Ero Copper Corp. announced that it has completed a Preliminary Economic Assessment for its Furnas Copper‑Gold Project in the Carajás Mineral Province of Pará State, Brazil. The assessment outlines a 24‑year mine life that would produce an average of 108,000 tonnes of copper equivalent per year during the first 15 years of operation.
The PEA projects an after‑tax net present value of $2.0 billion at an 8% discount rate and an internal rate of return of 27%. First‑tier operating costs are in the first quartile of the industry, with life‑of‑mine cash costs of roughly $0.30 per pound of copper. Initial capital expenditures are estimated at about $1.3 billion, positioning the project as a low‑capital, high‑grade development.
Ero is advancing the project in partnership with Vale Base Metals under an earn‑in agreement that will grant Ero a 60% interest once specified milestones are met. The earn‑in structure aligns the interests of both parties and provides a clear path for Ero to secure majority ownership as the project moves toward feasibility and construction.
Future drilling is planned through 2026, with 50,000 m of additional exploration aimed at upgrading resources and extending high‑grade zones. The company is also evaluating magnetite recovery and gravity pre‑concentration options to enhance value and reduce processing costs.
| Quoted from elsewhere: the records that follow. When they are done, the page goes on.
/-- The one triple a mnemonic at `t` is forced to emit, where the spec forces one: `clr d` is `(d, d, next)` (R184),
`sub d s` is `(s, d, next)` (R187), `slq a b L` is `(a, b, L)` (R192, decision D21). The other expansions are not
in the source (91_not_in_source.md N8). -/
def forcedInstr (t : Addr) : Mnemonic → Option Instr
  | .clr d => some (.subleq d d (addr (relativeTarget t 0)))
  | .sub d s => some (.subleq s d (addr (relativeTarget t 0)))
  | .slq a b l => some (.subleq a b l)
  | .set _ _ | .slt _ _ | .neg _ | .add _ _ | .inc _ | .dec _ => none
  | .jmp _ | .beq _ _ | .blq _ _ | .bgq _ _ | .jsr _ | .cll _ _ | .ret => none

end Sys2Proof.Machine
end

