/-- A call goes to its label, with the return address in its slot and the argument where the callee finds it. -/
theorem contract_of_call {p : Toolchain} {t : Addr} {m : Mnemonic} {k : CallKind} (s : State)
    (h : callKind m = some k) : ∃ e : ContractEffect, contract p t .idle m s = some e ∧
      (m = .jsr e.next ∨ ∃ arg : Addr, m = .cll e.next arg ∧
        (p.cllArgument e.next ≠ p.cllReturn →
          (applyWrites e.writes s).readWord (p.cllArgument e.next) = s.readWord arg)) ∧
      addr ((applyWrites e.writes s).readWord (returnSlot s.config p k)) = following p t m := by
  cases m with
  | jsr l =>
    cases h
    refine ⟨_, rfl, .inl rfl, ?_⟩
    simp [State.readWord_writeWord, addr_wordOfAddr]
  | cll l arg =>
    cases h
    refine ⟨_, rfl, .inr ⟨arg, rfl, fun (hne : p.cllArgument l ≠ p.cllReturn) => ?_⟩, ?_⟩
    · simp [State.readWord_writeWord, transferEffect, returnSlot, hne]
    · simp [State.readWord_writeWord, addr_wordOfAddr]
  | _ => simp [callKind] at h

/-- Settles O41: a call leaves its return address outstanding, code without a call or `ret` keeps it so, and a second
call nests. -/
theorem singleCallReturnsToTheFollowingInstruction : Obligations.SingleCallReturnsToTheFollowingInstruction := by
  intro p t t' m k s s' body hk
  refine ⟨contract_of_call s hk, fun hret => ?_⟩
  simp only [callAfter_idle_of_call p t (by simp [hk] : callKind m ≠ none)]
  refine ⟨fun hnone => ?_, fun hcall => ?_⟩
  · rw [callsAfter_of_not_linkage p _ fun i hi => by simp [IsLinkage, hnone i hi, hret i hi]]
    exact ⟨rfl, rfl⟩
  · rw [callsAfter_outstanding_of_call p _ hret hcall]
    rfl

/-! ### Example E9 -/

section MeetsContract
variable {p : Toolchain} {code : Code} {t : Addr} {calls : CallState} {m : Mnemonic} {σ σ' : State}

/-- Meeting a known contract, part by part. -/
theorem MeetsContract.of_contract_eq {e : ContractEffect} (h : MeetsContract p code t calls m σ σ')
    (he : contract p t calls m σ = some e) :
    σ'.pc = e.next ∧ σ'.halted = e.halts ∧ σ'.out = σ.out ++ e.events ∧ σ'.config = σ.config ∧
      ∀ x ∈ e.writes.map Prod.fst, σ'.readWord x = (applyWrites e.writes σ).readWord x := by
  obtain ⟨e', he', hpc, hhalted, hout, hconfig, hcells⟩ := h
  obtain rfl := Option.some.inj (he.symm.trans he')
  exact ⟨hpc, hhalted, hout, hconfig, fun x => (hcells x).1⟩

theorem MeetsContract.readWord_of_not_mayAlter {x : Addr} (h : MeetsContract p code t calls m σ σ')
    (hx : x ∉ destinations m) (halter : ¬ MayAlter σ.config p code t m x) : σ'.readWord x = σ.readWord x := by
  obtain ⟨_, -, -, -, -, -, hcells⟩ := h
  exact (hcells x).2 hx halter

/-- A call emits nothing, keeps the ports and names no destination. -/
theorem MeetsContract.of_call (h : MeetsContract p code t calls m σ σ') (hm : callKind m ≠ none) :
    σ'.out = σ.out ∧ σ'.config = σ.config ∧ destinations m = [] := by
  cases m with
  | jsr l =>
    obtain ⟨-, -, hout, hconfig, -⟩ := h.of_contract_eq rfl
    exact ⟨hout.trans (List.append_nil _), hconfig, rfl⟩
  | cll l arg =>
    obtain ⟨-, -, hout, hconfig, -⟩ := h.of_contract_eq rfl
    exact ⟨hout.trans (List.append_nil _), hconfig, rfl⟩
  | _ => exact absurd rfl hm

theorem MeetsContract.of_inc {d : Addr} (h : MeetsContract p code t calls (.inc d) σ σ') (hd : ¬ IsPort σ.config d) :
    σ'.out = σ.out ∧ σ'.config = σ.config ∧ σ'.readWord d = wadd (σ.readWord d) (word 1) := by
  obtain ⟨-, -, hout, hconfig, hcells⟩ := h.of_contract_eq (if_neg hd)
  refine ⟨hout.trans (List.append_nil _), hconfig, (hcells d (List.mem_singleton_self d)).trans ?_⟩
  rw [applyWrites_cons, applyWrites_nil, State.readWord_writeWord, if_pos rfl]

theorem MeetsContract.of_ret {back : Addr} (h : MeetsContract p code t (.outstanding back) .ret σ σ') :
    σ'.pc = back ∧ σ'.halted = false ∧ σ'.out = σ.out := by
  obtain ⟨hpc, hhalted, hout, -⟩ := h.of_contract_eq rfl
  exact ⟨hpc, hhalted, hout.trans (List.append_nil _)⟩

/-- Where `set IOUT x` has a contract, it is one DEC of the operand's word. -/
theorem setEffect_addrIout_eq_some {v : Word} {next : Addr} {e : ContractEffect}
    (h : setEffect σ σ.config.addrIout v next = some e) : e.events = [⟨.dec, v⟩] ∧ e.next = next := by
  have hport : IsPort σ.config σ.config.addrIout := .inr (.inl rfl)
  simp only [setEffect, cellEffect, hport, if_true] at h
  split at h
  · split at h
    · cases h
      exact ⟨rfl, rfl⟩
    · cases h
  · cases h

theorem MeetsContract.of_set_addrIout {x : Addr}
    (h : MeetsContract p code t calls (.set σ.config.addrIout x) σ σ') :
    σ'.out = σ.out ++ [⟨.dec, σ.readWord x⟩] ∧ σ'.pc = following p t (.set σ.config.addrIout x) := by
  obtain ⟨e, he, hpc, -, hout, -⟩ := h
  obtain ⟨hevents, hnext⟩ := setEffect_addrIout_eq_some he
  exact ⟨hevents ▸ hout, hnext ▸ hpc⟩

end MeetsContract

/-- Settles O42: the call and `ret` keep the variable, `inc` does not touch the call state, and `ret` goes on at the
one outstanding return address. -/
theorem singleCallPrintsTheIncrementedVariable : Obligations.SingleCallPrintsTheIncrementedVariable := by
  intro p code t r m d s₀ s₁ s₂ s₃ s₄ hm hport hscratch hcode hmem hret hcall hinc hback
  have hcalls : callsAfter p [(t, m), (s₁.pc, .inc d)] .idle = .outstanding (following p t m) := by
    rw [callsAfter_cons, callAfter_idle_of_call p t hm, callsAfter_cons, callsAfter_nil,
      callAfter_of_not_linkage p s₁.pc _ (by simp [IsLinkage, callKind])]
  rw [hcalls] at hback
  obtain ⟨hout₁, hconfig₁, hdest⟩ := hcall.of_call hm
  obtain ⟨hout₂, hconfig₂, hd₂⟩ := hinc.of_inc (hconfig₁ ▸ hport)
  obtain ⟨hpc₃, hhalted₃, hout₃⟩ := hback.of_ret
  have hd₁ : s₁.readWord d = s₀.readWord d :=
    hcall.readWord_of_not_mayAlter (by simp [hdest]) (not_mayAlter hmem hscratch hcode)
  have hd₃ : s₃.readWord d = s₂.readWord d :=
    hback.readWord_of_not_mayAlter List.not_mem_nil
      (not_mayAlter hret (by rwa [hconfig₂, hconfig₁]) hcode)
  have hout : s₃.out = s₀.out := by rw [hout₃, hout₂, hout₁]
  have hd : s₃.readWord d = wadd (s₀.readWord d) (word 1) := by rw [hd₃, hd₂, hd₁]
  refine ⟨hpc₃, hhalted₃, hout, hd, fun hset => ?_⟩
  rw [← hout, ← hd]
  exact hset.of_set_addrIout

end Sys2Proof.Machine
Makko DeFilippo, President and Chief Executive Officer, said, “The results of the PEA on Furnas, the first ever published on the Project, reinforce what an exceptional asset it is. The PEA outlines a large‑scale, long‑life copper‑gold operation with strong underlying economics, supported by low capital intensity, first quartile operating costs and an attractive internal rate of return across a wide spectrum of commodity prices.” The announcement signals a key step in Ero’s strategy to expand its asset base and generate long‑term cash flow from a low‑capital, high‑grade deposit.
The project benefits from proximity to existing regional infrastructure, including roads, a cement plant, a power substation and Vale’s railroad loadout facility, which can reduce development costs and timelines. It also comes at a time when Brazil’s copper sector is expected to attract significant investment between 2026 and 2030, positioning Furnas as a timely addition to the country’s growing copper output.